The biggest point is one of salvation, however. The path to solvency and health for pension plans is through market value management. There is no other way to rationalize the employees’ demand for benefits with the ability of the employer to pay for benefits. The DB plan is one of the best vehicles ever designed for taking a portion of one’s working life income and setting it aside for one’s retired life income. We want them to survive. The book shows the path. There is pain involved, of course, as the traditional actuarial models doled out generous benefits and told the employer and the employees that they cost only about half of what they really cost. But there is also a path to success. The book has a section devoted to the tough love process of getting from where we are today, back to a healthy pension system.

This book will prove compelling to anyone that has struggled to peer through the actuarial mist and figure out what is really happening, “under the hood” of the DB plan, and who wonders why these plans have to feel so risky to the sponsor. The answer is, they don’t have to feel so risky. I think it is fair to say that this book presents a dramatic new set of insights into pension plan risk and cost management, and is the leading work—perhaps the only economically sound work—on the topic in its fullness.

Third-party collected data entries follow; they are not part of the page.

-- ==== Sys2Proof/Laws/State.lean ====
section
/-! SUPPORT. What the updates of a state and of a thread leave in each field, so that no later proof unfolds a
record update. -/

namespace Sys2Proof.Machine


/-! One thread set. -/

@[simp] theorem State_setThread_threads (s : State) (t : Nat) (th : Thread) : (s.setThread t th).threads = put s.threads t th := rfl
@[simp] theorem State_setThread_cores (s : State) (t : Nat) (th : Thread) : (s.setThread t th).cores = s.cores := rfl
@[simp] theorem State_setThread_dram (s : State) (t : Nat) (th : Thread) : (s.setThread t th).dram = s.dram := rfl
@[simp] theorem State_setThread_hostMem (s : State) (t : Nat) (th : Thread) : (s.setThread t th).hostMem = s.hostMem := rfl
@[simp] theorem State_setThread_remote (s : State) (t : Nat) (th : Thread) : (s.setThread t th).remote = s.remote := rfl
@[simp] theorem State_setThread_l2 (s : State) (t : Nat) (th : Thread) : (s.setThread t th).l2 = s.l2 := rfl
@[simp] theorem State_setThread_registry (s : State) (t : Nat) (th : Thread) : (s.setThread t th).registry = s.registry := rfl
@[simp] theorem State_setThread_pages (s : State) (t : Nat) (th : Thread) : (s.setThread t th).pages = s.pages := rfl
@[simp] theorem State_setThread_reclass (s : State) (t : Nat) (th : Thread) : (s.setThread t th).reclass = s.reclass := rfl
@[simp] theorem State_setThread_pubs (s : State) (t : Nat) (th : Thread) : (s.setThread t th).pubs = s.pubs := rfl
@[simp] theorem State_setThread_revs (s : State) (t : Nat) (th : Thread) : (s.setThread t th).revs = s.revs := rfl
@[simp] theorem State_setThread_nextPub (s : State) (t : Nat) (th : Thread) : (s.setThread t th).nextPub = s.nextPub := rfl
@[simp] theorem State_setThread_allocS (s : State) (t : Nat) (th : Thread) : (s.setThread t th).allocS = s.allocS := rfl
@[simp] theorem State_setThread_slots (s : State) (t : Nat) (th : Thread) : (s.setThread t th).slots = s.slots := rfl
@[simp] theorem State_setThread_tickets (s : State) (t : Nat) (th : Thread) : (s.setThread t th).tickets = s.tickets := rfl
@[simp] theorem State_setThread_badBanks (s : State) (t : Nat) (th : Thread) : (s.setThread t th).badBanks = s.badBanks := rfl
@[simp] theorem State_setThread_errlog (s : State) (t : Nat) (th : Thread) : (s.setThread t th).errlog = s.errlog := rfl
@[simp] theorem State_setThread_atc (s : State) (t : Nat) (th : Thread) : (s.setThread t th).atc = s.atc := rfl
@[simp] theorem State_setThread_ats (s : State) (t : Nat) (th : Thread) : (s.setThread t th).ats = s.ats := rfl
@[simp] theorem State_setThread_invs (s : State) (t : Nat) (th : Thread) : (s.setThread t th).invs = s.invs := rfl
@[simp] theorem State_setThread_devFail (s : State) (t : Nat) (th : Thread) : (s.setThread t th).devFail = s.devFail := rfl
@[simp] theorem State_setThread_devWalks (s : State) (t : Nat) (th : Thread) : (s.setThread t th).devWalks = s.devWalks := rfl
@[simp] theorem State_setThread_walks (s : State) (t : Nat) (th : Thread) : (s.setThread t th).walks = s.walks := rfl
@[simp] theorem State_setThread_launches (s : State) (t : Nat) (th : Thread) : (s.setThread t th).launches = s.launches := rfl
@[simp] theorem State_setThread_nextLid (s : State) (t : Nat) (th : Thread) : (s.setThread t th).nextLid = s.nextLid := rfl
@[simp] theorem State_setThread_queues (s : State) (t : Nat) (th : Thread) : (s.setThread t th).queues = s.queues := rfl
@[simp] theorem State_setThread_lost (s : State) (t : Nat) (th : Thread) : (s.setThread t th).lost = s.lost := rfl
@[simp] theorem State_setThread_genMax (s : State) (t : Nat) (th : Thread) : (s.setThread t th).genMax = s.genMax := rfl
@[simp] theorem State_setThread_policy (s : State) (t : Nat) (th : Thread) : (s.setThread t th).policy = s.policy := rfl
@[simp] theorem State_setThread_ports (s : State) (t : Nat) (th : Thread) : (s.setThread t th).ports = s.ports := rfl
@[simp] theorem State_setThread_throttle (s : State) (t : Nat) (th : Thread) : (s.setThread t th).throttle = s.throttle := rfl
@[simp] theorem State_setThread_powerAt (s : State) (t : Nat) (th : Thread) : (s.setThread t th).powerAt = s.powerAt := rfl
@[simp] theorem State_setThread_hotDies (s : State) (t : Nat) (th : Thread) : (s.setThread t th).hotDies = s.hotDies := rfl
@[simp] theorem State_setThread_up (s : State) (t : Nat) (th : Thread) : (s.setThread t th).up = s.up := rfl
@[simp] theorem State_setThread_recovery (s : State) (t : Nat) (th : Thread) : (s.setThread t th).recovery = s.recovery := rfl
@[simp] theorem State_setThread_config (s : State) (t : Nat) (th : Thread) : (s.setThread t th).config = s.config := rfl
@[simp] theorem State_setThread_fwDigest (s : State) (t : Nat) (th : Thread) : (s.setThread t th).fwDigest = s.fwDigest := rfl
@[simp] theorem State_setThread_attest (s : State) (t : Nat) (th : Thread) : (s.setThread t th).attest = s.attest := rfl
@[simp] theorem State_setThread_msgs (s : State) (t : Nat) (th : Thread) : (s.setThread t th).msgs = s.msgs := rfl
@[simp] theorem State_setThread_told (s : State) (t : Nat) (th : Thread) : (s.setThread t th).told = s.told := rfl
@[simp] theorem State_setThread_clk (s : State) (t : Nat) (th : Thread) : (s.setThread t th).clk = s.clk := rfl
@[simp] theorem State_setThread_agenda (s : State) (t : Nat) (th : Thread) : (s.setThread t th).agenda = s.agenda := rfl
@[simp] theorem State_setThread_issued (s : State) (t : Nat) (th : Thread) : (s.setThread t th).issued = s.issued := rfl
@[simp] theorem State_setThread_cur (s : State) (t : Nat) (th : Thread) : (s.setThread t th).cur = s.cur := rfl
@[simp] theorem State_setThread_issueQ (s : State) (t : Nat) (th : Thread) : (s.setThread t th).issueQ = s.issueQ := rfl
@[simp] theorem State_setThread_issueSet (s : State) (t : Nat) (th : Thread) : (s.setThread t th).issueSet = s.issueSet := rfl
@[simp] theorem State_setThread_pair (s : State) (t : Nat) (th : Thread) : (s.setThread t th).pair = s.pair := rfl
@[simp] theorem State_setThread_stalled (s : State) (t : Nat) (th : Thread) : (s.setThread t th).stalled = s.stalled := rfl
@[simp] theorem State_setThread_free (s : State) (t : Nat) (th : Thread) : (s.setThread t th).free = s.free := rfl

/-! One thread changed. -/

@[simp] theorem State_modThread_threads (s : State) (t : Nat) (f : Thread → Thread) : (s.modThread t f).threads = adjust s.threads t f := rfl
@[simp] theorem State_modThread_cores (s : State) (t : Nat) (f : Thread → Thread) : (s.modThread t f).cores = s.cores := rfl
@[simp] theorem State_modThread_dram (s : State) (t : Nat) (f : Thread → Thread) : (s.modThread t f).dram = s.dram := rfl
@[simp] theorem State_modThread_hostMem (s : State) (t : Nat) (f : Thread → Thread) : (s.modThread t f).hostMem = s.hostMem := rfl
@[simp] theorem State_modThread_remote (s : State) (t : Nat) (f : Thread → Thread) : (s.modThread t f).remote = s.remote := rfl
@[simp] theorem State_modThread_l2 (s : State) (t : Nat) (f : Thread → Thread) : (s.modThread t f).l2 = s.l2 := rfl
@[simp] theorem State_modThread_registry (s : State) (t : Nat) (f : Thread → Thread) : (s.modThread t f).registry = s.registry := rfl
@[simp] theorem State_modThread_pages (s : State) (t : Nat) (f : Thread → Thread) : (s.modThread t f).pages = s.pages := rfl
@[simp] theorem State_modThread_reclass (s : State) (t : Nat) (f : Thread → Thread) : (s.modThread t f).reclass = s.reclass := rfl
@[simp] theorem State_modThread_pubs (s : State) (t : Nat) (f : Thread → Thread) : (s.modThread t f).pubs = s.pubs := rfl
@[simp] theorem State_modThread_revs (s : State) (t : Nat) (f : Thread → Thread) : (s.modThread t f).revs = s.revs := rfl
@[simp] theorem State_modThread_nextPub (s : State) (t : Nat) (f : Thread → Thread) : (s.modThread t f).nextPub = s.nextPub := rfl
@[simp] theorem State_modThread_allocS (s : State) (t : Nat) (f : Thread → Thread) : (s.modThread t f).allocS = s.allocS := rfl
@[simp] theorem State_modThread_slots (s : State) (t : Nat) (f : Thread → Thread) : (s.modThread t f).slots = s.slots := rfl
@[simp] theorem State_modThread_tickets (s : State) (t : Nat) (f : Thread → Thread) : (s.modThread t f).tickets = s.tickets := rfl
@[simp] theorem State_modThread_badBanks (s : State) (t : Nat) (f : Thread → Thread) : (s.modThread t f).badBanks = s.badBanks := rfl
@[simp] theorem State_modThread_errlog (s : State) (t : Nat) (f : Thread → Thread) : (s.modThread t f).errlog = s.errlog := rfl
@[simp] theorem State_modThread_atc (s : State) (t : Nat) (f : Thread → Thread) : (s.modThread t f).atc = s.atc := rfl
@[simp] theorem State_modThread_ats (s : State) (t : Nat) (f : Thread → Thread) : (s.modThread t f).ats = s.ats := rfl
@[simp] theorem State_modThread_invs (s : State) (t : Nat) (f : Thread → Thread) : (s.modThread t f).invs = s.invs := rfl
@[simp] theorem State_modThread_devFail (s : State) (t : Nat) (f : Thread → Thread) : (s.modThread t f).devFail = s.devFail := rfl
@[simp] theorem State_modThread_devWalks (s : State) (t : Nat) (f : Thread → Thread) : (s.modThread t f).devWalks = s.devWalks := rfl
@[simp] theorem State_modThread_walks (s : State) (t : Nat) (f : Thread → Thread) : (s.modThread t f).walks = s.walks := rfl
@[simp] theorem State_modThread_launches (s : State) (t : Nat) (f : Thread → Thread) : (s.modThread t f).launches = s.launches := rfl
@[simp] theorem State_modThread_nextLid (s : State) (t : Nat) (f : Thread → Thread) : (s.modThread t f).nextLid = s.nextLid := rfl
@[simp] theorem State_modThread_queues (s : State) (t : Nat) (f : Thread → Thread) : (s.modThread t f).queues = s.queues := rfl
@[simp] theorem State_modThread_lost (s : State) (t : Nat) (f : Thread → Thread) : (s.modThread t f).lost = s.lost := rfl
@[simp] theorem State_modThread_genMax (s : State) (t : Nat) (f : Thread → Thread) : (s.modThread t f).genMax = s.genMax := rfl
@[simp] theorem State_modThread_policy (s : State) (t : Nat) (f : Thread → Thread) : (s.modThread t f).policy = s.policy := rfl
@[simp] theorem State_modThread_ports (s : State) (t : Nat) (f : Thread → Thread) : (s.modThread t f).ports = s.ports := rfl
@[simp] theorem State_modThread_throttle (s : State) (t : Nat) (f : Thread → Thread) : (s.modThread t f).throttle = s.throttle := rfl
@[simp] theorem State_modThread_powerAt (s : State) (t : Nat) (f : Thread → Thread) : (s.modThread t f).powerAt = s.powerAt := rfl
@[simp] theorem State_modThread_hotDies (s : State) (t : Nat) (f : Thread → Thread) : (s.modThread t f).hotDies = s.hotDies := rfl
@[simp] theorem State_modThread_up (s : State) (t : Nat) (f : Thread → Thread) : (s.modThread t f).up = s.up := rfl
@[simp] theorem State_modThread_recovery (s : State) (t : Nat) (f : Thread → Thread) : (s.modThread t f).recovery = s.recovery := rfl
@[simp] theorem State_modThread_config (s : State) (t : Nat) (f : Thread → Thread) : (s.modThread t f).config = s.config := rfl
@[simp] theorem State_modThread_fwDigest (s : State) (t : Nat) (f : Thread → Thread) : (s.modThread t f).fwDigest = s.fwDigest := rfl
@[simp] theorem State_modThread_attest (s : State) (t : Nat) (f : Thread → Thread) : (s.modThread t f).attest = s.attest := rfl
@[simp] theorem State_modThread_msgs (s : State) (t : Nat) (f : Thread → Thread) : (s.modThread t f).msgs = s.msgs := rfl
@[simp] theorem State_modThread_told (s : State) (t : Nat) (f : Thread → Thread) : (s.modThread t f).told = s.told := rfl
@[simp] theorem State_modThread_clk (s : State) (t : Nat) (f : Thread → Thread) : (s.modThread t f).clk = s.clk := rfl
@[simp] theorem State_modThread_agenda (s : State) (t : Nat) (f : Thread → Thread) : (s.modThread t f).agenda = s.agenda := rfl
@[simp] theorem State_modThread_issued (s : State) (t : Nat) (f : Thread → Thread) : (s.modThread t f).issued = s.issued := rfl
@[simp] theorem State_modThread_cur (s : State) (t : Nat) (f : Thread → Thread) : (s.modThread t f).cur = s.cur := rfl
@[simp] theorem State_modThread_issueQ (s : State) (t : Nat) (f : Thread → Thread) : (s.modThread t f).issueQ = s.issueQ := rfl
@[simp] theorem State_modThread_issueSet (s : State) (t : Nat) (f : Thread → Thread) : (s.modThread t f).issueSet = s.issueSet := rfl
@[simp] theorem State_modThread_pair (s : State) (t : Nat) (f : Thread → Thread) : (s.modThread t f).pair = s.pair := rfl
@[simp] theorem State_modThread_stalled (s : State) (t : Nat) (f : Thread → Thread) : (s.modThread t f).stalled = s.stalled := rfl
@[simp] theorem State_modThread_free (s : State) (t : Nat) (f : Thread → Thread) : (s.modThread t f).free = s.free := rfl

While its first use is as a tool for pension management accounting, it is of course as blueprint for where our GAAP accounting requirements need also to go, at all levels including the IASB, FASB, and GASB.

The book is exceedingly well reviewed, with a foreword by Robert C. Merton of MIT and positive reviews by (among many others) Brad Belt (former PBGC head), Guus Bonder (lead pension guru in Holland), Frank Fabozzi (editor, Journal of Portfolio Management), Richard Grinold (former CIO of Barclays Global Investors), Roger Ibbotson (Yale; Ibbotson Associates), Marty Leibowitz (Morgan Stanley), Lionel Martellini (Princeton), Olivia Mitchell (Wharton), Dallas Salisbury (Employee Benefits Research Institute), and Noboru Terada (leading pension thinker in Japan).